Aim of the task
If a line of the records holds the word "each", copy it out.

[Data records]
-- ==== Sys2Proof/Laws/Memory.lean ====
section
/-! SUPPORT. Memory: every operation keeps the canonical form, and a read sees the last write. -/

namespace Sys2Proof.Machine

theorem Memory.wfFrom_mono {m : Memory} {lo hi : Nat} (h : hi ≤ lo) (w : Memory.wfFrom lo m = true) : Memory.wfFrom hi m = true := by
  cases m with
  | nil => rfl
  | cons e r =>
    obtain ⟨a, b⟩ := e
    simp only [Memory.wfFrom, Bool.and_eq_true, decide_eq_true_eq] at *
    exact ⟨⟨by omega, w.1.2⟩, w.2⟩

theorem Memory.set_wfFrom (m : Memory) (lo k : Nat) (v : Byte) (h : lo ≤ k) (w : Memory.wfFrom lo m = true) :
    Memory.wfFrom lo (m.set k v) = true := by
  induction m generalizing lo with
  | nil =>
    by_cases hv : v = 0
    · simp only [Memory.set, if_pos hv, Memory.wfFrom]
    · simp only [Memory.set, if_neg hv, Memory.wfFrom, Bool.and_eq_true, decide_eq_true_eq]
      exact ⟨⟨h, hv⟩, trivial⟩
  | cons e r ih =>
    obtain ⟨a, b⟩ := e
    simp only [Memory.wfFrom, Bool.and_eq_true, decide_eq_true_eq] at w
    simp only [Memory.set]
    split
    · split
      · simp only [Memory.wfFrom, Bool.and_eq_true, decide_eq_true_eq]
        exact w
      · rename_i hk hv
        simp only [Memory.wfFrom, Bool.and_eq_true, decide_eq_true_eq]
        exact ⟨⟨h, hv⟩, ⟨by omega, w.1.2⟩, w.2⟩
    · split
      · rename_i hk
        split
        · exact Memory.wfFrom_mono (by omega) w.2
        · rename_i hv
          simp only [Memory.wfFrom, Bool.and_eq_true, decide_eq_true_eq]
          exact ⟨⟨h, hv⟩, hk ▸ w.2⟩
      · simp only [Memory.wfFrom, Bool.and_eq_true, decide_eq_true_eq]
        exact ⟨w.1, ih (a + 1) (by omega) w.2⟩

/-- Writing a byte keeps the canonical form. -/
theorem Memory.set_wf (m : Memory) (k : Nat) (v : Byte) (w : m.wf = true) : (m.set k v).wf = true :=
  Memory.set_wfFrom m 0 k v (Nat.zero_le k) w

/-- Writing a byte string keeps the canonical form. -/
theorem Memory.setN_wf (bs : List Byte) (m : Memory) (k : Nat) (w : m.wf = true) : (m.setN k bs).wf = true := by
  induction bs generalizing m k with
  | nil => exact w
  | cons b r ih => exact ih (m.set k b) (k + 1) (Memory.set_wf m k b w)

theorem Memory.clear_wfFrom (m : Memory) (lo k n : Nat) (w : Memory.wfFrom lo m = true) :
    Memory.wfFrom lo (m.clear k n) = true := by
  induction m generalizing lo with
  | nil => rfl
  | cons e r ih =>
    obtain ⟨a, b⟩ := e
    simp only [Memory.wfFrom, Bool.and_eq_true, decide_eq_true_eq] at w
    simp only [Memory.clear]
    split
    · exact Memory.wfFrom_mono (by omega) (ih (a + 1) w.2)
    · simp only [Memory.wfFrom, Bool.and_eq_true, decide_eq_true_eq]
      exact ⟨w.1, ih (a + 1) w.2⟩

/-- Zeroing keeps the canonical form. -/
theorem Memory.clear_wf (m : Memory) (k n : Nat) (w : m.wf = true) : (m.clear k n).wf = true :=
  Memory.clear_wfFrom m 0 k n w

theorem Memory.get_below (m : Memory) (lo k : Nat) (h : k < lo) (w : Memory.wfFrom lo m = true) : m.get k = 0 := by
  induction m generalizing lo with
  | nil => rfl
  | cons e r ih =>
    obtain ⟨a, b⟩ := e
    simp only [Memory.wfFrom, Bool.and_eq_true, decide_eq_true_eq] at w
    have : a ≠ k := by omega
    simp only [Memory.get, this, if_false]
    exact ih (a + 1) (by omega) w.2

theorem Memory.get_set_from (m : Memory) (lo k j : Nat) (v : Byte) (w : Memory.wfFrom lo m = true) :
    (m.set k v).get j = if j = k then v else m.get j := by
  induction m generalizing lo with
  | nil =>
    by_cases hv : v = 0
    · simp only [Memory.set, if_pos hv, Memory.get]
      split
      · exact hv.symm
      · rfl
    · by_cases hj : j = k
      · simp only [Memory.set, if_neg hv, Memory.get, hj, if_true]
      · simp only [Memory.set, if_neg hv, Memory.get, hj, Ne.symm hj, if_false]
  | cons e r ih =>
    obtain ⟨a, b⟩ := e
    simp only [Memory.wfFrom, Bool.and_eq_true, decide_eq_true_eq] at w
    have rest := Memory.get_below r (a + 1)
    simp only [Memory.set]
    split
    · rename_i hk
      split
      · rename_i hv
        by_cases hj : j = k
        · subst hj
          have hne : a ≠ j := by omega
          rw [if_pos rfl, Memory.get, if_neg hne, rest j (by omega) w.2, hv]
        · rw [if_neg hj]
      · by_cases hj : j = k
        · simp [Memory.get, hj]
        · simp [Memory.get, hj, Ne.symm hj]
    · split
      · rename_i hk hka
        subst hka
        split
        · rename_i hv
          by_cases hj : j = k
          · simp [hj, hv, rest k (by omega) w.2]
          · simp [Memory.get, hj, Ne.symm hj]
        · by_cases hj : j = k
          · simp [Memory.get, hj]
          · simp [Memory.get, hj, Ne.symm hj]
      · rename_i hk hka
        by_cases hj : a = j
        · subst hj
          simp [Memory.get, Ne.symm hka]
        · simp [Memory.get, hj, ih (a + 1) w.2]

/-- A read of one byte after a write of one byte. -/
theorem Memory.get_set (m : Memory) (k j : Nat) (v : Byte) (w : m.wf = true) :
    (m.set k v).get j = if j = k then v else m.get j := Memory.get_set_from m 0 k j v w

/-- A byte outside the bytes written is unchanged. -/
theorem Memory.get_setN_other (bs : List Byte) (m : Memory) (k j : Nat) (w : m.wf = true) (h : j < k ∨ k + bs.length ≤ j) :
    (m.setN k bs).get j = m.get j := by
  induction bs generalizing m k with
  | nil => rfl
  | cons b r ih =>
    simp only [List.length_cons] at h
    rw [Memory.setN, ih (m.set k b) (k + 1) (Memory.set_wf m k b w) (by omega), Memory.get_set m k j b w]
    have : j ≠ k := by omega
    simp [this]

/-- A byte among the bytes written. -/
theorem Memory.get_setN_same (bs : List Byte) (m : Memory) (k i : Nat) (w : m.wf = true) (h : i < bs.length) :
    (m.setN k bs).get (k + i) = bs[i] := by
  induction bs generalizing m k i with
  | nil => exact absurd h (by simp)
  | cons b r ih =>
    cases i with
    | zero =>
      rw [Memory.setN, Memory.get_setN_other r (m.set k b) (k + 1) (k + 0) (Memory.set_wf m k b w) (by omega), Nat.add_zero,
        Memory.get_set m k k b w]
      simp
    | succ i =>
      have e : k + (i + 1) = (k + 1) + i := by omega
      rw [Memory.setN, e, ih (m.set k b) (k + 1) i (Memory.set_wf m k b w) (by simpa using h)]
      simp

/-- What is read back is what was written. -/
theorem Memory.getN_setN (bs : List Byte) (m : Memory) (k : Nat) (w : m.wf = true) : (m.setN k bs).getN k bs.length = bs := by
  have go : ∀ (n : Nat) (j : Nat), j + n = bs.length → (m.setN k bs).getN (k + j) n = bs.drop j := by
    intro n
    induction n with
    | zero => intro j hj; simp [Memory.getN, List.drop_of_length_le (by omega : bs.length ≤ j)]
    | succ n ih =>
      intro j hj
      have hl : j < bs.length := by omega
      rw [Memory.getN, Memory.get_setN_same bs m k j w hl, Nat.add_assoc, ih (j + 1) (by omega)]
      exact (List.drop_eq_getElem_cons hl).symm
  simpa using go bs.length 0 (by omega)

end Sys2Proof.Machine
end

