@[simp] theorem execSpdmGetMeasurements_goesOn (index : Byte) (nonce : BitVec 256) (s : State) :
    (execSpdmGetMeasurements index nonce s).goesOn := by
  fun_cases execSpdmGetMeasurements
  case case4 => exact Out.goesOn_next _
  all_goals exact State.signed_goesOn _ _ _
/-- Every instruction, and every operation and event of the hardware, answers a next state, whatever the state. -/
theorem exec_goesOn (i : Instr) (s : State) : Out.goesOn (exec i s) := by
  unfold exec
  cases i with
  -- Instructions of the control core: each is a form of `State.run`, or is issued to a queue.
  | add | sub | mul | mulh | mulhu | div | divu | rem | remu | and | or | xor | shl | shr | sar | min | max | minu | maxu
  | lea => exact State.alu2_goesOn ..
  | clz | ctz | popc | bswap | sextB | sextH | sextW | zextB | zextH | zextW | shli | shri | sari | movw =>
    exact State.alu1_goesOn ..
  | addi | movi => exact State.immS_goesOn ..
  | andi | ori | xori => exact State.immZ_goesOn ..
  | cmpeq | cmpne | cmplt | cmpltu | cmpge | cmpgeu => exact State.cmp2_goesOn ..
  | cmpeqi | cmpnei | cmplti | cmpltui | cmpgei | cmpgeui => exact State.cmpI_goesOn ..
  | pand | por | pxor | pnot | sel | synci | l1wb | l1inv | pmark | nop => exact State.simple_goesOn ..
  | bp | br | bnp | call | ji | calli | ret | loop | loopi | mfs | fence | fencep | qpush | qpop | trap | wfe =>
    exact State.run_goesOn ..
  | mts | mtsTcfg | mtsQueueNumber | mtsQueueLink | mtsTokc | mtsZwm | mtsDqn | mtsSeqw | mtsSeed | mtsLoopRegister
  | mtsEbase | injArm => exact State.mtsRun_goesOn ..
  | ld | lds | lda => exact State.loadTo_goesOn ..
  | st | stl => exact State.storeFrom_goesOn ..
  | pfl => exact State.runImm_goesOn ..
  | aadd | amin | amax | aminu | amaxu | axchg | acas | aand | aor | axor => exact State.atom_goesOn ..
  | tokw | tagwa | tagwl | tagff | tagclr | bara | barw | baraw | barset | bclose | waitb | qdrain | qseq | xretw | spawn
  | spawnj | join | halt | yield | launch => exact State.tileOnly_goesOn ..
  | eret | tlbinv | srd | swr => exact State.atMOnly_goesOn ..
  | tokp | xcall | mshape | manch | mzp | mpriv | mcode | mcsum | mlda | mldb | mma | mmas | mmaq | mmap | mchk | mdrain
  | mdrainx | mzero | mwm | mcap | mstat | smv | smvw | vadd | vsub | vmul | vmulh | vmulhu | vmin | vmax | vminu | vmaxu
  | vabs | vneg | vsadd | vssub | vand | vor | vxor | vnot | vshl | vshr | vsar | vpopc | vclz | vbrev | vclmull | vclmulh
  | vbcast | vret | vfadd | vfsub | vfmul | vfma | vfdiv | vfsqrt | vfmin | vfmax | vfabs | vfneg | vcmpeq | vcmplt
  | vcmpltu | vfcmpeq | vfcmplt | vsel | vmask | vredadd | vredmin | vredmax | vfredadd | vperm | vslide | vld | vst | vgat
  | vsct | vqnt | vdq | vcvt | vrange | vmse | vdefer | vdrainq | cld | clde | cgat | cpf | fget | cst | cstd | csct | cfill
  | fput | fputOf | cbat | fackw | cred => exact issue_goesOn ..
  -- Packets and answers of the host, met by one of the shared operations.
  | pktRd | pktWr | pktAddw | pktAtm | pktPut | pktFlag | pktQpushHome | pktQpopHome | pktCtrl => exact State.serve_goesOn ..
  | pktRdrAnswer | pktWackAnswer | pktQrspAnswer | pktErrAnswer => exact State.take_goesOn ..
  | valAnswer | fltAnswer | decAnswer | schedAnswer => exact State.answered_goesOn ..
  | spdmChallenge => exact State.signed_goesOn ..
  -- Events that answer a next state outright.
  | smvUnitDone | copyCompletion | tailWrite | crheadWrite | lqcfgWrite | tileChooseRecord | govcfgWrite | kwaupLnak
  | deathNotice | deadmapClear | rsGo | rsResume | rsHostPlan | rsPause | rsAbort | prectlSoft | prectlHard | prectlResume
  | objcmdCreate | objcmdDelete | mbctlH2df | mbctlD2hfClear | dutyWrite | errptrHeadWrite | packageReset | fwctlGo
  | fwhbHeartbeat | spdmGetVersion | spdmGetCapabilities | spdmNegotiateAlgorithms | spdmGetDigests | spdmGetCertificate
  | spdmUnsupported | mctpControl | doeDiscovery | dbgStop | dbgRun | dbgStep | dbgArm | dbgDump | dbgTrace | dbgCnt
  | allStopPropagate | counterSweep | bedCycle => exact Out.goesOn_next _
  -- Meanings with cases of their own, each with its lemma above.
  | scp | imx | bkpt | credPartnerArrival | copyFreeze | engineFaultTrap | tokenDeadlock | engineCommandCompletion
  | queueGrowth | tick | coreCycle | rampSlot | launchPacketRead | launchClaim | poolAgeing | rtimeBudget | haltTreeFire
  | launchDrainDone | codedTaskArrival | codedTaskErasure | testSliceEnd | pktReservedType | routerPairing | dwellExpire
  | pktAtmrAnswer | pktHnakAnswer | hnakResend | remoteTimeout | bedLinkRetry | kwaupFlitReceive | hbeatSend | peerDead
  | rsChunkDone | scrubRead | storageBitError | retireAnswer | sysregWrite | bar2Access | quiesceEnd | verifyDone
  | heartbeatDeadline | dbgTimedStop | addressBreakpointStop | entryWatchStop | spdmGetMeasurements => simp

/-! ### Engines' moves -/

theorem State.copyMove_goesOn (s : State) (g : Nat) (q : Q) (en : QEntry) (i : Instr) : (s.copyMove g q en i).goesOn := by
  fun_cases State.copyMove
  case case3 => exact execCopyFreeze_goesOn _ _ _ _
  all_goals exact Out.goesOn_next _

theorem State.stoppedMove_goesOn (s : State) (g : Nat) (q : Q) (isn : Word) : (s.stoppedMove g q isn).goesOn := by
  fun_cases State.stoppedMove
  · exact Out.goesOn_next _
  · exact Out.goesOn_next _
  · exact State.copyMove_goesOn _ _ _ _ _

theorem State.begunMove_goesOn (s : State) (g : Nat) (q : Q) (isn : Word) : (s.begunMove g q isn).goesOn := by
  fun_cases State.begunMove
  · exact Out.goesOn_next _
  · exact Out.goesOn_next _
  · exact Out.goesOn_next _
  · exact State.copyMove_goesOn _ _ _ _ _
  · exact execEngineCommandCompletion_goesOn _ _ _ _

theorem State.cmdMove_goesOn (s : State) (g : Nat) (q : Q) (en : QEntry) : (s.cmdMove g q en).goesOn := by
  fun_cases State.cmdMove
  · exact Out.goesOn_next _
  · exact Out.goesOn_next _
  · exact Out.map_goesOn _ (State.begunMove_goesOn _ _ _ _)

theorem State.aheadMove_goesOn (s : State) (g : Nat) (q : Q) (isn : Word) : (s.aheadMove g q isn).goesOn := by
  fun_cases State.aheadMove
  · exact Out.goesOn_next _
  · exact State.cmdMove_goesOn _ _ _ _
  · exact Out.goesOn_next _

/-- Of the moves of a queue only that of a tile above 255 is a fault of the model. -/
theorem State.engineMove_goesOn (s : State) {g : Nat} (q : Q) (hg : g < 256) : (s.engineMove g q).goesOn := by
  fun_cases State.engineMove
  · omega
  · exact Out.goesOn_next _
  · exact State.cmdMove_goesOn _ _ _ _

theorem State.engineTurn_goesOn (s : State) {g : Nat} (q : Q) (hg : g < 256) : (s.engineTurn g q).goesOn := by
  have move : ∀ t : State, (t.engineMove g q).goesOn := fun t => t.engineMove_goesOn q hg
  fun_cases State.engineTurn
  · exact move _
  · exact move _
  · exact Out.goesOn_next _
  · exact move _
  · exact Out.goesOn_next _
  · exact Out.map_goesOn _ (move _)

/-! ### The turn of an agent -/

/-- Whatever a fetch gives, the turn goes on if the way of executing does. -/
theorem State.execFetched_goesOn (s : State) {go : Instr → State → Out} (h : ∀ i t, (go i t).goesOn) :
    (s.execFetched go).goesOn := by
  fun_cases State.execFetched
  · exact h _ _
  · exact Out.goesOn_next _
  · exact Out.goesOn_next _

theorem State.parityTurn_goesOn (s : State) (g : Nat) (i : Instr) {go : State → Out} (h : ∀ t, (go t).goesOn) :
    (s.parityTurn g i go).goesOn := by
  fun_cases State.parityTurn
  · exact Out.goesOn_next _
  · exact h _
  · exact Out.map_goesOn _ (h _)

theorem State.tileTurn_goesOn (s : State) (g : Nat) : (s.tileTurn g).goesOn := by
  fun_cases State.tileTurn
  · exact State.execFetched_goesOn _ exec_goesOn
  · exact Out.goesOn_next _
  · exact Out.goesOn_next _
  · exact execEngineFaultTrap_goesOn _ _
  · exact Out.goesOn_next _
  · exact execAddressBreakpointStop_goesOn _ _
  · exact Out.settled_goesOn _ (State.execFetched_goesOn _ fun i t => t.parityTurn_goesOn _ i (exec_goesOn i))

/-- An agent that exists has its turn: the one fault of the model is for a tile above 255 or a core above 3. -/
theorem State.turn_goesOn (s : State) {a : Agent} (ha : a.legal = true) : (s.turn a).goesOn := by
  cases a with
  | tile g =>
    have hg : ¬ 256 ≤ g := by simpa [Agent.legal] using ha
    simp only [State.turn, if_neg hg]
    exact State.tileTurn_goesOn _ _
  | core n =>
    have hn : ¬ 4 ≤ n := by simpa [Agent.legal] using ha
    simp only [State.turn, if_neg hn]
    split
    · exact Out.goesOn_next _
    · exact State.execFetched_goesOn _ exec_goesOn
  | reshard | headstock => exact Out.goesOn_next _

/-! ### Moves of the package -/

theorem State.packetMove_goesOn (s : State) (rid : Nat) : (s.packetMove rid).goesOn := by
  simp only [State.packetMove]
  split
  · exact Out.goesOn_next _
  · rename_i p _
    cases p.typ with
    | rd | wr | addw | atm | put | flag | qpush | qpop | ctrl => exact State.serve_goesOn ..
    | rdr | wack | qrsp | err => exact State.take_goesOn ..
    | atmr | hnak | reserved => simp

theorem dbgOp_goesOn (op : Nat) (r : DbgReq) (s : State) : (dbgOp op r s).goesOn := by
  fun_cases dbgOp <;> exact Out.goesOn_next _

theorem State.takeMessage_goesOn (s : State) : s.takeMessage.goesOn := by
  fun_cases State.takeMessage
  · exact Out.goesOn_next _
  · exact State.answered_goesOn ..
  · exact State.answered_goesOn ..
  · exact State.answered_goesOn ..
  · exact State.answered_goesOn ..
  · exact execRetireAnswer_goesOn ..
  · exact dbgOp_goesOn ..
  · exact Out.goesOn_next _

theorem State.heldRequest_goesOn (s : State) : s.heldRequest.goesOn := by
  fun_cases State.heldRequest
  · exact Out.goesOn_next _
  · exact Out.goesOn_next _
  · exact Out.map_goesOn _ (dbgOp_goesOn _ _ _)

/-- A move that names an agent that exists, or none, goes on. -/
theorem State.move_goesOn (s : State) {m : Move} (hm : m.legal = true) : (s.move m).goesOn := by
  cases m with
  | run a => exact s.turn_goesOn hm
  | engine g q =>
    have hg : g < 256 := by simpa [Move.legal] using hm
    simp only [State.move]
    split
    · exact Out.goesOn_next _
    · exact s.engineTurn_goesOn q hg
  | ahead g q isn =>
    simp only [State.move]
    split
    · exact State.stoppedMove_goesOn _ _ _ _
    · split
      · exact Out.goesOn_next _
      · exact State.aheadMove_goesOn _ _ _ _
  | message =>
    simp only [State.move]
    apply Out.map_goesOn
    split
    · exact State.heldRequest_goesOn _
    · exact State.takeMessage_goesOn _
  | packet rid => exact s.packetMove_goesOn rid
  | boot | smv | choose | allStop | save | sweep | bedCycle => exact Out.goesOn_next _
  | grow | deadlock | timedStop | pair | dwell | resend | timeout | claim | age | budget | halt | drain | arrival | erasure
  | readPacket | quiesced | verified | deadline | reshard | hbeat | peerDead | slice | tick | rampSlot | coreCycle =>
    simp [State.move]

/-! ### The schedule (log entry 7) -/

theorem State.boundTiles_lt (s : State) {e : Nat × Tile} (he : e ∈ s.boundTiles) : e.1 < 256 := by
  obtain ⟨_, h⟩ := List.mem_filter.mp he
  simp only [Bool.and_eq_true, decide_eq_true_eq] at h
  exact h.1

/-- The one move of a list is legal if that move is. -/
theorem Move.legal_of_mem_singleton {m a : Move} (h : m ∈ [a]) (ha : a.legal = true) : m.legal = true := by
  rwa [List.mem_singleton.mp h]

theorem mem_insertBy {α : Type} (le : α → α → Bool) (a : α) (l : List α) {x : α} : x ∈ insertBy le a l ↔ x = a ∨ x ∈ l := by
  induction l with
  | nil => simp [insertBy]
  | cons b r ih =>
    simp only [insertBy]
    split
    · simp
    · simp only [List.mem_cons, ih]
      tauto

theorem mem_sortBy {α : Type} (le : α → α → Bool) (l : List α) {x : α} : x ∈ sortBy le l ↔ x ∈ l := by
  induction l with
  | nil => simp [sortBy]
  | cons a r ih =>
    rw [sortBy, List.foldr_cons, mem_insertBy, List.mem_cons]
    exact or_congr_right ih

theorem State.runMoves_legal (s : State) : ∀ m ∈ s.runMoves, m.legal = true := by
  intro m hm
  simp only [State.runMoves, List.mem_append, List.mem_map, List.mem_filter, List.mem_range, mem_sortBy] at hm
  obtain ⟨g, ⟨e, ⟨he, _⟩, rfl⟩, rfl⟩ | ⟨n, ⟨hn, _⟩, rfl⟩ := hm
  · simpa [Move.legal, Agent.legal] using s.boundTiles_lt he
  · simpa [Move.legal, Agent.legal] using hn

theorem tileMoves_legal {e : Nat × Tile} (he : e.1 < 256) : ∀ m ∈ tileMoves e, m.legal = true := by
  intro m hm
  simp only [tileMoves, List.mem_append, List.mem_map, List.mem_flatMap, List.mem_ite_nil_right, List.mem_singleton] at hm
  obtain ((((((((⟨q, _, rfl⟩ | ⟨q, _, c, _, rfl⟩) | ⟨k, _, rfl⟩) | ⟨_, q, _, c, _, rfl⟩) | ⟨_, rfl⟩) | ⟨_, rfl⟩) | ⟨_, rfl⟩) |
    ⟨_, rfl⟩) | ⟨_, rfl⟩) := hm
  · simpa [Move.legal] using he
  all_goals rfl

theorem State.pairMoves_legal (s : State) (p : Pkt) : ∀ m ∈ s.pairMoves p, m.legal = true := by
  intro m hm
  unfold State.pairMoves at hm
  split at hm
  · simp at hm
  · obtain ⟨x, _, hx⟩ := List.mem_filterMap.mp hm
    split_ifs at hx <;> cases hx <;> rfl

theorem State.pktMoves_legal (s : State) (p : Pkt) : ∀ m ∈ s.pktMoves p, m.legal = true := by
  intro m hm
  simp only [State.pktMoves, List.mem_append, List.mem_ite_nil_left, List.mem_singleton] at hm
  obtain hm | ⟨_, rfl⟩ := hm
  · split_ifs at hm
    · obtain h | h := List.mem_append.mp hm
      · exact s.pairMoves_legal p m h
      · exact Move.legal_of_mem_singleton h rfl
    · exact Move.legal_of_mem_singleton hm rfl
    · exact Move.legal_of_mem_singleton hm rfl
  · rfl

theorem launchMoves_legal (e : Nat × Launch) : ∀ m ∈ launchMoves e, m.legal = true := by
  intro m hm
  obtain ⟨k, l⟩ := e
  simp only [launchMoves, List.mem_append, List.mem_ite_nil_left, List.mem_singleton] at hm
  obtain ⟨_, rfl⟩ | hm := hm
  · rfl
  · split at hm
    · exact Move.legal_of_mem_singleton hm rfl
    · simp only [List.mem_append, List.mem_ite_nil_left, List.mem_map, List.mem_singleton] at hm
      obtain ((⟨_, rfl⟩ | ⟨_, _, rfl⟩) | ⟨_, _, rfl⟩) | rfl := hm <;> rfl
    · exact Move.legal_of_mem_singleton hm rfl
    · simp at hm
    · simp at hm

theorem State.taskMoves_legal (s : State) : ∀ m ∈ s.taskMoves, m.legal = true := by
  intro m hm
  simp only [State.taskMoves, List.mem_flatMap, List.mem_ite_nil_right, List.mem_cons, List.not_mem_nil, or_false] at hm
  obtain ⟨_, _, _, _, _, rfl | rfl⟩ := hm <;> rfl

Solved problem
  -- Instructions of the control core: each is a form of `State.run`, or is issued to a queue.
  -- Meanings with cases of their own, each with its lemma above.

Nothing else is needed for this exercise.